This year the central theme of the show, which attracts tens of thousands of attendees and businesses, was companies that are setting trailblazing standards in their sector.
BBVA was recognised in two areas, firstly for the focus it puts on understanding its customers lives, and designing products and services that are intended to meet these and bring the age of opportunity to everyone.
Secondly, it was highlighted as using technology as a tool for giving customers and clients a better banking experience and work harder to engage people during their interactions with the bank.
The BBVA showcase at the annual Salesforce ‘Dreamforce’ event in San Francisco, kicked off with a video featuring BBVA CEO Carlos Torres Vila, BBVA Spain Cristina de Parias, and Global Head of Enterprise Solutions, Mario Pardo.
Explaining the drivers for BBVA’s business, Cristina de Parias, stated how BBVA keeps as its central ethos three core values. Firstly, that every decision the bank makes is focused on the customer, secondly the ambition it has to bring the age of opportunity to everyone, and thirdly, that BBVA colleagues always work as a team.
She said: “We think big and we put the customer at the centre of all we do so we can improve their lives.”
BBVA CEO Carlos Torres Vila said that while technology as a whole within the business is undergoing a massive change – replacing the technology stack and moving processes to the cloud – so too was the world in which the bank operates and BBVA’s technological transformation is designed to not just keep pace, but lead it.
Commenting on the power of software tools to understand customer needs, he added that they can help: “To drive actionable insights that enable our customers to make better decisions for their life, for their business, without needing to come to a branch.”
“We enable customers to reach their life goals and live the life they want to live.”
Meanwhile live at the event itself, in front of an audience of around 6,000, BBVA’s Group Head of Client Solutions Derek White took to the stage to discuss the current state of the financial services sector, and the drivers for growth and the future that BBVA is seeing.
He was first asked about the digital transformation approach BBVA had undertaken, and how important data was to the business.
White said it started with the push by Chairman Francisco González more than a decade ago to transform the bank into a digital business. This included everything from untangling the digital spaghetti through to bringing in senior management like the Group Head of Data David Puente last year.
He added that while internal changes were critical, so too was the changing external environment, including regulatory impact like the introduction of PSD2– which free data movement – and the move from closed systems to open – which enables new players to access data.
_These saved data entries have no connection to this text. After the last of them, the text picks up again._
/-- A word written to CMD changes ERR only while BUSY = 0 (60_exceptions.md R177). -/
theorem IssueEffect.err {v : Word} (h : IssueEffect s v t) : t.err = s.err ∨ s.busy = false := by
  cases h with
  | ignored => exact .inl rfl
  | rejected hb => exact .inr hb
  | accepted hb => exact .inr hb

/-- Settles O46: ERR by the four kinds of step. -/
theorem errChangesOnlyByItsRule : Obligations.ErrChangesOnlyByItsRule := by
  intro s t h hne
  obtain ⟨hm, he⟩ | ⟨hm, rfl⟩ | ⟨v, hw, hi⟩ | hc := step_command h
  · obtain he | ⟨hb, herr, hbuf⟩ := he.err
    · exact absurd he hne
    · exact .inr (.inl ⟨engineMoves_of hm, hb, herr, hbuf⟩)
  · exact .inr (.inr ⟨resetMoves_of hm, rfl⟩)
  · obtain he | hb := hi.err
    · exact absurd he hne
    · exact .inl ⟨hb, v, hw⟩
  · exact absurd hc.err hne

/-- A step that changes RESULT or ACC is reset, or completes a REFLECT, which leaves ACC alone, or a COMPUTE (10_state.md R36, R37). -/
theorem step_results (h : step s = .next t) (hr : resetMoves s = false) :
    (t.result = s.result ∧ t.acc = s.acc) ∨
    (engineMoves s = true ∧ s.busy = true ∧ t.busy = false ∧
      ((t.acc = s.acc ∧ ∃ a n, s.latch = some (.reflect a n)) ∨ ∃ w ri ro i x a n, s.latch = some (.compute w ri ro i x a n))) := by
  obtain ⟨hm, he⟩ | ⟨hm, -⟩ | ⟨v, -, hi⟩ | hc := step_command h
  · cases he with
    | idle => exact .inl ⟨rfl, rfl⟩
    | gentab => exact .inl ⟨rfl, rfl⟩
    | compute w ri ro i x a n hb hl =>
      have hbusy : (performCompute w ri ro i x a n (takeMove s)).busy = false := by
        obtain ⟨e, acc, res, d, hp⟩ := performCompute_frame w ri ro i x a n (takeMove s)
        rw [hp]
      exact .inr ⟨engineMoves_of hm, hb, hbusy, .inr ⟨w, ri, ro, i, x, a, n, hl⟩⟩
    | reflect a n hb hl => exact .inr ⟨engineMoves_of hm, hb, rfl, .inl ⟨rfl, a, n, hl⟩⟩
  · rw [resetMoves_of hm] at hr; cases hr
  · obtain ⟨-, -, hres, hacc⟩ := hi.frame
    exact .inl ⟨hres, hacc⟩
  · exact .inl ⟨hc.result, hc.acc⟩

/-- Settles O47: what each completion writes of RESULT and ACC. -/
theorem resultsChangeOnlyOnCompletion : Obligations.ResultsChangeOnlyOnCompletion := by
  intro s t h hr
  obtain ⟨hres, hacc⟩ | ⟨hm, hb, hbt, hl⟩ := step_results h hr
  · exact ⟨absurd hres, absurd hacc⟩
  · refine ⟨fun _ => ⟨hm, hb, hbt, hl.imp_left And.right⟩, fun hne => ⟨hm, hb, hbt, ?_⟩⟩
    exact hl.resolve_left fun ⟨hacc, _⟩ => hne hacc

/-! ### The operand registers -/

/-- The Engine's turn leaves the operand registers alone (10_state.md R41). -/
theorem EngineEffect.sameOperands (h : EngineEffect s t) : SameOperands s t := by
  cases h with
  | idle => constructor <;> rfl
  | gentab => constructor <;> rfl
  | compute w ri ro i x a n =>
    obtain ⟨e, acc, res, d, hp⟩ := performCompute_frame w ri ro i x a n s
    rw [hp]; constructor <;> rfl
  | reflect => constructor <;> rfl

/-- A word written to CMD leaves the operand registers alone (60_exceptions.md R178). -/
theorem IssueEffect.sameOperands {v : Word} (h : IssueEffect s v t) : SameOperands s t := by
  cases h with
  | ignored => constructor <;> rfl
  | rejected => constructor <;> rfl
  | accepted hb i _ hd ha => cases ha <;> constructor <;> rfl

/-- The operand registers that hold a whole word (10_state.md R24 to R29). -/
def wordOperands : List Reg := [.poly, .init, .xorout, .daddr, .dlen, .opa]

/-- What a word operand register holds is what a host read returns, and states with the same operands agree in it. -/
theorem SameOperands.readReg_fst (h : SameOperands s t) {r : Reg} (hr : r ∈ wordOperands) : (readReg r t).1 = (readReg r s).1 := by
  simp only [wordOperands, List.mem_cons, List.not_mem_nil, or_false] at hr
  obtain rfl | rfl | rfl | rfl | rfl | rfl := hr
  exacts [h.poly, h.init, h.xorout, h.daddr, h.dlen, h.opa]

/-- A write of a register stores the word in it, where it holds a whole word, and leaves the other word operands alone. -/
theorem writeReg_readReg_fst {r r' : Reg} {v : Word} (h : writeReg r v s = .next t) (hr' : r' ∈ wordOperands) :
    (r = r' ∧ (readReg r' t).1 = v) ∨ (readReg r' t).1 = (readReg r' s).1 := by
  cases r with
  | cmd => exact .inr ((issue_effect h).sameOperands.readReg_fst hr')
  | _ =>
    cases h
    simp only [wordOperands, List.mem_cons, List.not_mem_nil, or_false] at hr'
    obtain rfl | rfl | rfl | rfl | rfl | rfl := hr' <;> simp [readReg]

/-- A write of a register other than CFG leaves WIDTH, REFIN and REFOUT alone (10_state.md R22). -/
theorem writeReg_cfg {r : Reg} {v : Word} (h : writeReg r v s = .next t) :
    (r = .cfg ∧ t = writeCfg v s) ∨ (t.width = s.width ∧ t.refin = s.refin ∧ t.refout = s.refout) := by
  cases r with
  | cfg => cases h; exact .inl ⟨rfl, rfl⟩
  | cmd =>
    have ho := (issue_effect h).sameOperands
    exact .inr ⟨ho.width, ho.refin, ho.refout⟩
  | _ => cases h; exact .inr ⟨rfl, rfl, rfl⟩

/-- A step other than reset keeps the operand registers or is a host write of a register (10_state.md R21). -/
theorem step_operands (h : step s = .next t) (hr : resetMoves s = false) :
    SameOperands s t ∨ ∃ r v, nextRegWrite r s = some v ∧ writeReg r v (takeAction s) = .next t := by
  cases step_effect h with
  | engine =>
    obtain ⟨hwd, hri, hro, hp, hi, hx, ha, hn, ho⟩ := (engineTurn_effect (takeMove s)).sameOperands
    exact .inl ⟨hwd, hri, hro, hp, hi, hx, ha, hn, ho⟩
  | reset hm => rw [resetMoves_of hm] at hr; cases hr
  | records => exact .inl (by constructor <;> rfl)
  | regWrite r v _ hw hx => exact .inr ⟨r, v, hw, hx⟩
  | stored => exact .inl (by constructor <;> simp)
  | raced => exact .inl (by constructor <;> simp)

/-- A step other than reset changes a word operand register only by a host write of it, which stores what it writes. -/
theorem step_wordOperand (h : step s = .next t) (hr : resetMoves s = false) {r : Reg} (hmem : r ∈ wordOperands)
    (hne : (readReg r t).1 ≠ (readReg r s).1) : nextRegWrite r s = some (readReg r t).1 := by
  obtain ho | ⟨r', v, hw, hx⟩ := step_operands h hr
  · exact absurd (ho.readReg_fst hmem) hne
  · have htake : SameOperands s (takeAction s) := by constructor <;> rfl
    obtain ⟨rfl, hv⟩ | hsame := writeReg_readReg_fst hx hmem
    · rw [hv, hw]
    · exact absurd (hsame.trans (htake.readReg_fst hmem)) hne

/-- A step other than reset changes CFG only by a host write of it, which stores its low bits (10_state.md R22). -/
theorem step_cfg (h : step s = .next t) (hr : resetMoves s = false)
    (hne : t.width ≠ s.width ∨ t.refin ≠ s.refin ∨ t.refout ≠ s.refout) :
    ∃ v, nextRegWrite .cfg s = some v ∧ t.width = v.extractLsb' 0 2 ∧ t.refin = v.getLsbD 2 ∧ t.refout = v.getLsbD 3 := by
  have habsurd : ¬ (t.width = s.width ∧ t.refin = s.refin ∧ t.refout = s.refout) := fun ⟨hw, hi, ho⟩ =>
    hne.elim (· hw) (·.elim (· hi) (· ho))
  obtain ho | ⟨r, v, hw, hx⟩ := step_operands h hr
  · exact absurd ⟨ho.width, ho.refin, ho.refout⟩ habsurd
  · obtain ⟨rfl, rfl⟩ | hsame := writeReg_cfg hx
    · exact ⟨v, hw, rfl, rfl, rfl⟩
    · exact absurd hsame habsurd

/-- Settles O39: CFG by its fields, each other operand register by the word it holds. -/
theorem operandRegistersChangeOnlyByWrites : Obligations.OperandRegistersChangeOnlyByWrites :=
  fun _ _ h hr => ⟨step_cfg h hr, step_wordOperand h hr (r := .poly) (by decide), step_wordOperand h hr (r := .init) (by decide),
    step_wordOperand h hr (r := .xorout) (by decide), step_wordOperand h hr (r := .daddr) (by decide),
    step_wordOperand h hr (r := .dlen) (by decide), step_wordOperand h hr (r := .opa) (by decide)⟩

end Sys2Proof.Machine
end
A great example of this, he explained, was the data-powered BBVA Valora app, which lets customers better understand a house they are thinking of buying before they agree contracts.
As well as giving them insight into what a good offer would look like, it can also tell people about the local neighborhood, the likely cost to renovate, what fair insurance costs would look like and even how much it is like to sell for in the future.
This, he added, was partly down to the design, technology and global approach to building apps BBVA is now taking, but also largely to do with this move from closed to open, where third party data can be intertwined with in-house services, to give customers more insight so they can make more informed decisions. This, he added, was an area where BBVA is making great progress and expects to see more in the future.
He was then then asked him how BBVA’s customers are engaging with the bank in new ways, and what does the bank’s customers expect from their banking experience today?
White said that firstly, they expect to bank when, where and how they want – and for this do-it-yourself services and platform availability – making sure all your products and services are available on all devices – are absolutely key.
But, he said that wasn’t enough because: “Secondly, they rightly expect a stellar experience – as they get from non banks. And that experience should be ubiquitous and homogenous. Amazon and Facebook look the same wherever you are.”
He added: “Thirdly, they expect personalization – insights, advice and offers that are relevant to them and their situation and needs. This is why for us the future is about building smart interactions. And they also expect security and for their data and assets to be protected. This is about building, and maintaining trust.”
However for White it was the last element that was so critical: evolution.
He explained how now and in the near future, banks must compete with non-banks for customers time – and to help them reduce the stress money decisions can bring by giving people real insight and value from their data sets.
He said: “The digital brands that survive now, that thrive now, and that will do in the future are those that constantly evolve, pivot, stay relevant, and really understand their customers.”
That, he ended, was the core focus of BBVA – to be a better partner for their customers, to be more involved in their lives, and ultimately to serve them in ways banks have never done before.